Dataset excerpts —
====

/-- R208: after the commit of a full page, in a block without a fault. -/
theorem nextPage_keepsInv (hi : s.Inv) (hf : s.fault = none) :
    ((s.setFlashPageAddress (s.flashPageAddress + BitVec.ofNat 16 s.cfg.pageSize)).setPageIndex 0).Inv :=
  { hi with
    pageIndexLe := Nat.zero_le _
    pageIndexChunks := Nat.zero_mod _
    addressAligned := nextPage_mod hi.cfgValid hi.addressAligned
    faultFull := fun hn => absurd hf hn }

theorem tickIdle_keepsInv (hi : s.Inv) (hf : s.fault = none) (h : tickIdle s = .next t) : t.Inv := by
  rcases tickIdle_cases h with ⟨_, _, rfl⟩ | ⟨u, hu, rfl⟩ | ⟨_, _, _, u, hu, rfl⟩ | rfl
  · exact handoff_keepsInv hi hf
  · exact handoff_keepsInv (eraseAll_keepsInv hi hu) ((eraseAll_changes hu).fault.trans hf)
  · exact nextPage_keepsInv (commitPage_keepsInv hi hu) ((commitPage_changes hu).fault.trans hf)
  · exact hi

theorem tickUninitialized_keepsInv (hi : s.Inv) (hf : s.fault = none) (ht : s.terminal = false) :
    (tickUninitialized s).Inv := by
  have hpos : s.exitCountdown ≠ 0 := hi.countdownPositive ht
  have hle := hi.countdownLe
  rcases tickUninitialized_cases s with h | ⟨h1, h⟩ | ⟨_, h⟩ <;> rw [h]
  · exact { hi with }
  · exact { hi with
      countdownPositive := fun _ => mt sub_one_eq_zero.1 h1
      countdownLe := by
        have : (s.exitCountdown - 1).toNat ≤ s.exitCountdown.toNat := by bv_omega
        exact this.trans hle }
  · exact { hi with
      handoffTarget := rfl
      countdownPositive := fun ht => nomatch ht
      countdownLe := Nat.zero_le _
      faultFull := fun hn => absurd hf hn }

/-- R34: the countdown's reset value fits its byte. -/
theorem exitCount_toNat (hv : c.Valid) : (BitVec.ofNat 8 c.exitCount).toNat = c.exitCount := by
  have := hv.exitCount_le
  rw [BitVec.toNat_ofNat]
  omega

/-- R40: the reset values meet the invariant, over any buffer of one page and any sound controller. -/
theorem afterReset_inv (hv : c.Valid) {pb : List Byte} (hpb : pb.length = c.pageSize) (hn : n.Sound c) :
    (State.afterReset c pb n).Inv where
  cfgValid := hv
  pbLength := hpb
  pageIndexLe := Nat.zero_le _
  pageIndexChunks := Nat.zero_mod _
  addressAligned := Nat.zero_mod _
  handoffTarget := rfl
  countdownPositive := fun _ h => by
    have hpos := hv.exitCount_pos
    have h0 : (BitVec.ofNat 8 c.exitCount).toNat = 0 := congrArg BitVec.toNat h
    rw [exitCount_toNat hv] at h0
    omega
  countdownLe := (exitCount_toNat hv).le
  notReadyDeletes := fun h => nomatch h
  faultFull := fun h => absurd rfl h
  stageLength := hn.stageLength
  notBusy := hn.notBusy
  flashWf := hn.flashWf
  flashBound := hn.flashBound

====

Work required —
Nothing beyond the line that contains "addressAligned := nextPage_mod" belongs in the answer; reproduce the entries exactly from their first line through it.

Written answer —
/-- R208: after the commit of a full page, in a block without a fault. -/
theorem nextPage_keepsInv (hi : s.Inv) (hf : s.fault = none) :
    ((s.setFlashPageAddress (s.flashPageAddress + BitVec.ofNat 16 s.cfg.pageSize)).setPageIndex 0).Inv :=
  { hi with
    pageIndexLe := Nat.zero_le _
    pageIndexChunks := Nat.zero_mod _
    addressAligned := nextPage_mod hi.cfgValid hi.addressAligned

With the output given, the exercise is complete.